Plotting with Python

Why make graphs with code?

Graphs help people understand data quickly - much faster than looking at huge tables full of numbers. You’ve probably made a graph in MicroSoft Excel by clicking buttons and changing settings. That’s fine for one or two graphs, but:

  • What if you needed to make 10, 100, or even 1,000 graphs?
  • Doing it all by hand would take ages and could lead to mistakes!

Using Python, we can:

  • Write instructions to make the graph for us
  • Re-use the same code for lots of different data
  • Save time and make fewer errors
  • Create really professional-looking graphs - like the ones used in the news, by scientists, or in apps and websites.


❓Question

Why is Python a more powerful tool than Excel when we want to create lots of graphs?

Who uses this?

  • Data scientists use Python to help explain results to doctors, politicians, and business leaders
  • The code helps people make big decisions using data!

What you’ll do

  • You’ll make your own graphs using Python
  • Don’t worry if you’ve never used Python before - that’s OK!
  • We’ll give you code to start with
  • You’ll just edit parts of it to see what happens

⚠️ You might not understand everything in the code - and that’s totally normal! Even professional programmers don’t always understand it all straight away. Just have a go, and don’t be afraid to make mistakes.

Animal ageing

Some animals live really long lives. The oldest human ever was a French woman named Jeanne Calment - she lived to the age of 122 years and 164 days! That’s pretty impressive… but some animals can live even longer.

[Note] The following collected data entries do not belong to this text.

/-- R85, R111, R145, R159: a tile whose task ends or is stopped drops every queue, pass, hold, live block and group; what reached the store and banks stays. -/
def Tile.stop (t : Tile) : Tile :=
  { t with task := none, fin := none, kend := false, cq := [], passes := [], holds := [], vq := .replicate 4 [], lq := [], sq := [],
           srun := none, tq := [], launch := none, groups := .replicate 8 none,
           courses := t.courses.map fun c => { c with live := none, shadow := .empty, ldr := none, staging := [] } }

end Sys2Proof.Machine
end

What’s their secret? Scientists are trying to find out - and if they do, it could help us understand how to live longer, healthier lives too. Below are some examples of long-lived animals:



In this activity, you’ll use Python to make plots showing how long different animals can live. You’ll get to customise your graphs and compare short- and long-lived species.

What you’ll learn

  • Some animals live way longer than others - we’ll find out which!

  • How to use Python to explore real data

  • How to make custom plots showing animal lifespans



Load packages

Python does not know how to process and plot data on its own. Python packages contain additional commands that don’t come installed with Python, and allow us to carry out certain extra tasks.

In this activity we’ll use two important ones:

  • pandas - lets python read and edit data (much like you’d use Excel to process raw data)

  • matplotlib - helps us draw graphs and plots

To use them, copy and paste the code below into your first code chunk, then press the play button:

Code

import pandas as pd
import matplotlib.pyplot as plt


❓Question

What does the pandas package help Python do?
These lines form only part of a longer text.